# Brief
Your answer must consist of every line from the data below that includes the word "firmware".

# Records supplied
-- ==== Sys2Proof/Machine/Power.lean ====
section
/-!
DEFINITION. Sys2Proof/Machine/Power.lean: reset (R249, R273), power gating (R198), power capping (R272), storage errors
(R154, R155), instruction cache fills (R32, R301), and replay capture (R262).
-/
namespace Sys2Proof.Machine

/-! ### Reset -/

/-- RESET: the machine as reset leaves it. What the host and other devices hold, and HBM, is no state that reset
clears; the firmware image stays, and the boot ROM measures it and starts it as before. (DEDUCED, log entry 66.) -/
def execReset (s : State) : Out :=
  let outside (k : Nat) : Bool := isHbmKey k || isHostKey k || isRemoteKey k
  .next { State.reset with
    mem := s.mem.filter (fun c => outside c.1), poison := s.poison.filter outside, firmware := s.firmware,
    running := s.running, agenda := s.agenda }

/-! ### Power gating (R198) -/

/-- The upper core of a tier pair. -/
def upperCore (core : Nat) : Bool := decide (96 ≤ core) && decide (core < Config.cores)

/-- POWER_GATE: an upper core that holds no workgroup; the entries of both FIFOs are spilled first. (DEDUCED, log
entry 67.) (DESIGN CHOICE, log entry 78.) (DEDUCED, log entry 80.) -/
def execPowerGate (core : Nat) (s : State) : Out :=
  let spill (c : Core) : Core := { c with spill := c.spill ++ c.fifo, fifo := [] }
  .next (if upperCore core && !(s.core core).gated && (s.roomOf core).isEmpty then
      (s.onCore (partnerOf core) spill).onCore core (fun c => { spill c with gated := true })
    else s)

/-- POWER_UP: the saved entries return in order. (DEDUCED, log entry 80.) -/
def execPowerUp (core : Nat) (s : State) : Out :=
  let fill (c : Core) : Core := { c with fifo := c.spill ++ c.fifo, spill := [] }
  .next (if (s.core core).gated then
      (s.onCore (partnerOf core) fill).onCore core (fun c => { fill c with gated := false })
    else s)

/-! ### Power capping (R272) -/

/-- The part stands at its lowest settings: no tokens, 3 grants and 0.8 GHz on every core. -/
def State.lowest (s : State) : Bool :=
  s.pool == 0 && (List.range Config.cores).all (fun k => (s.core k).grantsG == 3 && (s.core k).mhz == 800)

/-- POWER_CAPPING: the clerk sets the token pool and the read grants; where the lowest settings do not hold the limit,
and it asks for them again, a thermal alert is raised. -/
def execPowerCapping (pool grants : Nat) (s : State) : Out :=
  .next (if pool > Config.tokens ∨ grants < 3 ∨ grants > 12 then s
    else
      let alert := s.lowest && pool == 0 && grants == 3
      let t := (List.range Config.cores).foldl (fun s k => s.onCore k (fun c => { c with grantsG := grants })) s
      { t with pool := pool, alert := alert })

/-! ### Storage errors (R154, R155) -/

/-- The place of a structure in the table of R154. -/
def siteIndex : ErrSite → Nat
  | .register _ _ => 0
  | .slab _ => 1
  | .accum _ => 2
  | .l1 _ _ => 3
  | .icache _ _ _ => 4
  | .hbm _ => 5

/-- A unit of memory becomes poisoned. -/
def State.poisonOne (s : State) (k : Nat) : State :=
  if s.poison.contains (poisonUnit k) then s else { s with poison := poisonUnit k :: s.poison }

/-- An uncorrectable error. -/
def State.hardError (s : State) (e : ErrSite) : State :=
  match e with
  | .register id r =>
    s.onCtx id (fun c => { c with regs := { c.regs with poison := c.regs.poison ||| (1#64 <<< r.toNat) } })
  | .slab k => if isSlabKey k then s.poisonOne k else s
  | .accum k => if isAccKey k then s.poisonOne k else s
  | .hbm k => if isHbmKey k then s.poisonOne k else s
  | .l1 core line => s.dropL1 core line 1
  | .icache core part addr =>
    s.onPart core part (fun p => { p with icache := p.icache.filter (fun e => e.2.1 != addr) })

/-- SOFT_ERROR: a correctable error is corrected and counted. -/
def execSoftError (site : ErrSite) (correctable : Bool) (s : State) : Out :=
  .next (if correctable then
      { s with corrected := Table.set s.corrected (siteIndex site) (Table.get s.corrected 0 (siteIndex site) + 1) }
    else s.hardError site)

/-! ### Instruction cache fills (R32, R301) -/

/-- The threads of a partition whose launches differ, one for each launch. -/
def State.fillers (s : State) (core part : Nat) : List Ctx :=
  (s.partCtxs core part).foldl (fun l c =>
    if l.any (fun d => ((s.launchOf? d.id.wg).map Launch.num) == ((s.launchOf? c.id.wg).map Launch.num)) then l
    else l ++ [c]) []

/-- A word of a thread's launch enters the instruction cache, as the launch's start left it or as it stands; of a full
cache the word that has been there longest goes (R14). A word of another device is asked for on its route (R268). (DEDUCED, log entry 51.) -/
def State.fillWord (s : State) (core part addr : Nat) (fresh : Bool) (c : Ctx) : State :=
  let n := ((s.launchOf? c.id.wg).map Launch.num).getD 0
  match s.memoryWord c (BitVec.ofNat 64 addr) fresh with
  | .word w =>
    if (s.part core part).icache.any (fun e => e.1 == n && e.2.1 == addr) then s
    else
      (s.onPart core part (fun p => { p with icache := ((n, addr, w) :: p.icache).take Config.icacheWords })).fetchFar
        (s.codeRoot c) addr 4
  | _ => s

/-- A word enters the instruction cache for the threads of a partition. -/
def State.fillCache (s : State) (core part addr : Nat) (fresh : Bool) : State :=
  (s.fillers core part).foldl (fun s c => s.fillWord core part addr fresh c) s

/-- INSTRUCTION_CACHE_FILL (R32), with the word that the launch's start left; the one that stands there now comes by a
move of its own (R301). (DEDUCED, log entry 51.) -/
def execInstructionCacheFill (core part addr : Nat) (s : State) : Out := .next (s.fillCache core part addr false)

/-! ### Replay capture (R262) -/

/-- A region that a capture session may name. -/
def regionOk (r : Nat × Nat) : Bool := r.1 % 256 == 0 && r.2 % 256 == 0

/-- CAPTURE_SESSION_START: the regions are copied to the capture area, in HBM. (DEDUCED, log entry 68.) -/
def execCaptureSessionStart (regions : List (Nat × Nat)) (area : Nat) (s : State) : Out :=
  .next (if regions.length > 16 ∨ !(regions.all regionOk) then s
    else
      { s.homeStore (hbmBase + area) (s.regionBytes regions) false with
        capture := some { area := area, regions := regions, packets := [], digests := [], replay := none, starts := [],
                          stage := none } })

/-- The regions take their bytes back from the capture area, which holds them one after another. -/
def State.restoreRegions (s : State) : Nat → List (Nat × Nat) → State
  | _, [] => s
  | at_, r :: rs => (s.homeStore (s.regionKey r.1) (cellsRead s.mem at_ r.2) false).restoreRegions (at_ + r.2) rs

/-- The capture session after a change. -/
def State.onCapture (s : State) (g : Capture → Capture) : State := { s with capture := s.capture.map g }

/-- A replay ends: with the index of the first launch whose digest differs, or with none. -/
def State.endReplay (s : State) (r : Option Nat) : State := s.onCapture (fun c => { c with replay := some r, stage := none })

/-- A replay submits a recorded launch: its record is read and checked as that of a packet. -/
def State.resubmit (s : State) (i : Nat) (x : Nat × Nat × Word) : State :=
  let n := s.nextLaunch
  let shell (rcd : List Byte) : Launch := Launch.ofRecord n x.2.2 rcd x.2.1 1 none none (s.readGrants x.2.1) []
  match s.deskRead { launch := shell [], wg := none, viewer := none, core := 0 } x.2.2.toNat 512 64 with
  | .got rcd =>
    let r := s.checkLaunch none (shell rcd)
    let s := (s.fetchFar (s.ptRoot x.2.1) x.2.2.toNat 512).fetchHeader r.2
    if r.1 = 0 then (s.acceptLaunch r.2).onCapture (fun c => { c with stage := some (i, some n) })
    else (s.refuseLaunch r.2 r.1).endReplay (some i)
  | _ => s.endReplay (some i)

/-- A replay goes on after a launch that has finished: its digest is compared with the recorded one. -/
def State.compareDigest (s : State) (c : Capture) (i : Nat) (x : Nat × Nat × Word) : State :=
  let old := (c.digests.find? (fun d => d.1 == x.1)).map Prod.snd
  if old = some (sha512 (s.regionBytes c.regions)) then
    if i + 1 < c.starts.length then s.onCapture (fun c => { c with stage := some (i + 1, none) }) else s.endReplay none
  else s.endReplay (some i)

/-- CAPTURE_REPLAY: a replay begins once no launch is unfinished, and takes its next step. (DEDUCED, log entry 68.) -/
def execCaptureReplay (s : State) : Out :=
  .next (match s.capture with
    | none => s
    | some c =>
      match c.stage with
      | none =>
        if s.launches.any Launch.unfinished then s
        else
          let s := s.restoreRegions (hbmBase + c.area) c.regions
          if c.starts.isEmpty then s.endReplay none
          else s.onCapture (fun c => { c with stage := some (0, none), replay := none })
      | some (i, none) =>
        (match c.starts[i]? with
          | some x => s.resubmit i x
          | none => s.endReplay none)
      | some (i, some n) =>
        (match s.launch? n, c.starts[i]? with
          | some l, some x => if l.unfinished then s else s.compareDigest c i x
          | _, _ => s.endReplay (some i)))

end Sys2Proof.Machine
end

# The completed task
clears; the firmware image stays, and the boot ROM measures it and starts it as before. (DEDUCED, log entry 66.) -/
    mem := s.mem.filter (fun c => outside c.1), poison := s.poison.filter outside, firmware := s.firmware,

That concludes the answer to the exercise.